News | August 11, 2021


Family Offices – tax compliance during the pandemic

As well as the standard tax compliance themes with which a family office must deal, the past year has presented a new issue as a result of the Covid-19 pandemic. This relates to tax residency. In the UK, there have been, to date, three national “lockdowns” during which travel bans have been imposed in respect of leaving the UK. This has led to members of internationally mobile families, who have been here temporarily during the course of the pandemic, becoming “stranded” in the UK for a prolonged period.

A Covid-enforced stay in the UK can impact on tax residency status for both the individual personally and any companies or trusts with which they are associated. In the UK, there is a statutory test in Finance Act 2013 to determine whether an individual is resident for UK tax purposes. There are different tests for different circumstances but these all involve an element of day-counting. Days spent in the UK due to “exceptional circumstances” can be discounted.

The UK government confirmed in March 2020 that days spent in the UK for reasons relating to the pandemic, including the closure of international borders or the UK government’s advice not to travel, would constitute “exceptional circumstances”. This concession is helpful but there are two important points to note.
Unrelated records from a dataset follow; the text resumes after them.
/-! ### What a cycle holds -/

/-- Is the event one that an outside party or a background step may bring about at any time? Instructions, and the events
that the clock alone brings, are not. -/
def outside : Instr → Bool
  | .loadDataReturn .. | .spillReadReturn .. | .sysreadComplete .. | .fenceComplete .. | .bufDrain .. | .coreWriteBack ..
  | .copyDiscard .. | .copyFetch .. | .atomicComplete .. | .copySegmentStart .. | .copyPieceWritten .. | .copyComplete ..
  | .matrixCommandStart .. | .matrixCommandComplete .. | .bankSwitchApply .. | .persistComplete .. | .icinvComplete ..
  | .unwindComplete .. | .waitaPoll .. | .preemptRequest .. | .crewSave .. | .crewResume .. | .crewPlace | .crewEnd ..
  | .tailRead .. | .dependenceWatch .. | .launchAccept | .completionWrite .. | .mergeComplete | .lbarCountExchange ..
  | .evack .. | .eventRingWrite | .tinvGo | .tinvDone | .ownreqGo | .ownToHostFlip .. | .ownToDeviceFlip ..
  | .hostMemAccess .. | .hostSnoop .. | .pageRequestWrite .. | .pageReply .. | .pagereqResolve .. | .functionLevelReset ..
  | .powerOn | .attestGo | .attestDone | .lmargGo .. | .lmargScanDone .. | .supervisorRestart .. | .qcfgWrite ..
  | .lqConfigWrite .. | .accessTableWrite .. | .registerWrite .. | .powerLimit .. | .coldPlateLimit .. | .junctionTrip ..
  | .linkLaneFail .. | .linkDown .. | .hostPortDown | .eccUncorrectable .. | .powerBelowLimit | .coldPlateInRange ..
  | .hostPortUp | .peerMemAccess .. | .sysStoreComplete .. | .backInvalidateResponse .. | .bistComplete ..
  | .spanLaunchUnwind .. => true
  | _ => false

/-- The events that the cycle number or a timer brings about. -/
def clockEvents (s : State) : List Instr :=
  let t := s.cycle.toNat
  let free := fun (i : Nat) => BitVec.ofNat 32 (Config.freeValue (s.fresh + i)).toNat
  (if t % 2 ^ s.beat.toNat = 0 then [.beatEnd] else [])
    ++ (if atEdge s then [.tickEdge] else [])
    ++ (if t % 1250 = 0 ∧ s.tick.en then [.currentSample ((List.range 20).map free)] else [])
    ++ (if t % 4096 = 0 then [.heartbeat (BitVec.ofNat 4 (free 20).toNat)] else [])
    ++ (s.queues.filter (fun q => q.2.en && decide (q.2.lastPoll + 65536 ≤ t))).map (fun q => .tailPollTimer q.1)
    ++ (s.cores.filter (fun c => (c.2.sup.map (fun x => x.groups.any (fun q =>
        (q.yieldAt.map (fun y => decide (y + 4096 ≤ t))).getD false))).getD false)).map (fun c => .svyieldTimeout c.1)

/-- Claims whose deadline is reached; an answer in the same cycle comes first (R339). -/
def deadlines (s : State) : List Instr :=
  (s.claims.filter (fun c => c.2.state == 1 && decide (c.2.deadline ≤ s.cycle.toNat))).map (fun c => .claimDeadline c.1)

/-! ### The order of a cycle's events (R6, R215, R299; notes/assumptions/68) -/

/-- Where a request of a gang to a bank stands among those of one cycle: its pipe, or behind the pipes over the pair link (R215). -/
def bankPhase (s : State) (g : GRef) (x : Gang) (o : Nat) : Nat :=
  match (crewOf? s g).bind (fun cr => scrBank s cr o) with
  | some b => if b.1 = coreOf s g then x.pipe else 4
  | none => x.pipe

/-- The phase of an access at a place: of registers reads come first and writes last (R6), requests to banks come in R215's order. -/
def placePhase (s : State) (g : GRef) (x : Gang) (write : Bool) (p : Place) : Nat :=
  match p with
  | .phys _ => if inRegs p then (if write then 14 else 0) else 2
  | .scr o => 5 + bankPhase s g x o
  | _ => 2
Firstly, the maximum number of days that can be discounted is 60. Individuals who have followed the government’s travel advice since March last year will have exceeded this limit. Secondly, the “exceptional circumstances” rules do not apply to all the day-counting elements of the statutory residence test. For example, those who have come to the UK to work could potentially become UK tax resident (subject to other factors) if they work in the UK for more than three hours on at least 40 days, with no discounts permitted. Professional bodies in the UK have been in dialogue with the government on extending the “exceptional circumstances”. concession, but so far without success.

Family offices should therefore take advice in relation to any affected family members for the tax year ending 5 April 2021. Becoming UK tax resident will bring an individual within the scope of UK income tax and capital gains tax. However, if a double taxation agreement applies and an individual can rely on the “tiebreaker” tests, the UK government have stated that tax treaty residence will not change as a result of spending time in a temporary location.
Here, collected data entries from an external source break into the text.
/-! ### The code, the step and reset -/

/-- Words that the manual writes out (R92 to R104 and the worked examples of 05_encoding, 07_control, 08_integer, 09_float,
12_memory_ops, 14_engines, 15_ordered_system and 17_counters) decode to the instructions it gives them. -/
def Obligations.WrittenWords : Prop :=
  decodeTableWord 64 0x3FC000 = some (.clauseHeader false 15 15 0#12)
  ∧ decodeTableWord 64 0x0000190808020081 = some (.iadd ⟨Guard.all, .s32, false, .v 4, .v 4, .k 1⟩)
  ∧ decodeTableWord 64 0x0000005814060791 = some (.idivS32 ⟨⟨1, false⟩, .v 12, .v 10, .v 11⟩)
  ∧ decodeTableWord 128 (0x01800000014280EF + 0x100000000 * 2 ^ 64) = some (.movi Guard.all .u64 (.s 5) (.ext 0x100000000#64))
  ∧ decodeTableWord 96 (0x81A + 0x00050000 * 2 ^ 64) = some (.ifI ⟨2, false⟩ 0 5)
  ∧ decodeTableWord 64 0x0000141028000011 = some (.callv Guard.all 20 2)
  ∧ decodeTableWord 64 0x0080142D08040911 = some (.append ⟨2, false⟩ (.v 8) (.s 4) (.s 5))
  ∧ decodeTableWord 64 0x050080180400814D = some (.fma ⟨Guard.all, .bf16x2, false, .v 1, .v 2, .v 3, .v 4⟩)
  ∧ decodeTableWord 64 0xBC0200000606018D = some (.cvt Guard.all .e4m3 .f32 true (.v 12) (.v 3) 0 2)
  ∧ decodeTableWord 96 (0x151860000E0201C2 + 2 * 2 ^ 64)
      = some (.ldRp ⟨Guard.all, .b32, .dev, .v 7, 3, some 2#32⟩ false (.v 4) 6)
  ∧ decodeTableWord 128 (0x0002943D0C01024F + 0x0000000420004000 * 2 ^ 64)
      = some (.mma ⟨Guard.all, 2, .s 6, .s 7, 20, 0, 0x4000, 0x4200⟩)
  ∧ decodeTableWord 128 (0x616C142D08008243 + 3 * 2 ^ 64) = some (.cpy ⟨Guard.all, 1, .s 4, .s 5, .k 64, 3, some 2⟩ true false)
  ∧ decodeTableWord 64 0x0000400528000305 = some (.svret (.s 20) 2)
  ∧ decodeTableWord 64 0x018020000000003D = some (.waitp 3 1)
  ∧ decodeTableWord 64 0x61 = none

/-- Decode and encode agree: every well-formed instruction that has words encodes, in as many bytes as `Instr.bytes` says, and
whatever follows those bytes, they decode to it. -/
def Obligations.DecodeAfterEncode : Prop :=
  ∀ (i : Instr) (rest : List Byte), i.wf = true → i.hasWords = true →
    ∃ bs, encodeBytes i = some bs ∧ bs.length = i.bytes ∧ decode (bs ++ rest) = .ok (i, i.bytes)

/-- The other way: bytes that decode are the encoding of the well-formed instruction they decode to, so that no instruction has a
second spelling and no bit of a word goes unread. -/
def Obligations.EncodeAfterDecode : Prop :=
  ∀ (i : Instr) (bs : List Byte) (n : Nat), decode bs = .ok (i, n) → i.wf = true ∧ i.bytes = n ∧ encodeBytes i = some (bs.take n)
As well as personal tax, the family office must consider the potential impact on non- UK companies and trusts within the family office structure. If a director, stranded in the UK during the UK’s Covid restrictions, takes significant decisions relating to the company in the UK, there is a risk that the company could be deemed to be “centrally managed and controlled” here and the company subject to UK tax on its profits. The UK government has not made any Covid-related concessions in respect of corporate residency. Affected directors should consider deferring major strategic decisions until they are outside the UK wherever possible and keep accurate contemporaneous records of all meetings.
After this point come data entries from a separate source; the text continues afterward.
-- ==== Sys2Proof/Laws/Dispatch.lean ====
section
/-!
SUPPORT. Which meaning the dispatch gives each instruction and event, one equation per constructor.
-/

namespace Sys2Proof.Machine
Being able to show a historic record of decision making outside of the UK over a longer period could be persuasive. Trustees of non-UK trusts should also take advice but unless the unexpected UK residency of a trustee causes all of the trustees to be UK tax resident or the settlor of the trust was resident, domiciled or deemed domiciled when they set up or added funds to the trust, the tax residency of the trust for UK purposes is unlikely to be affected.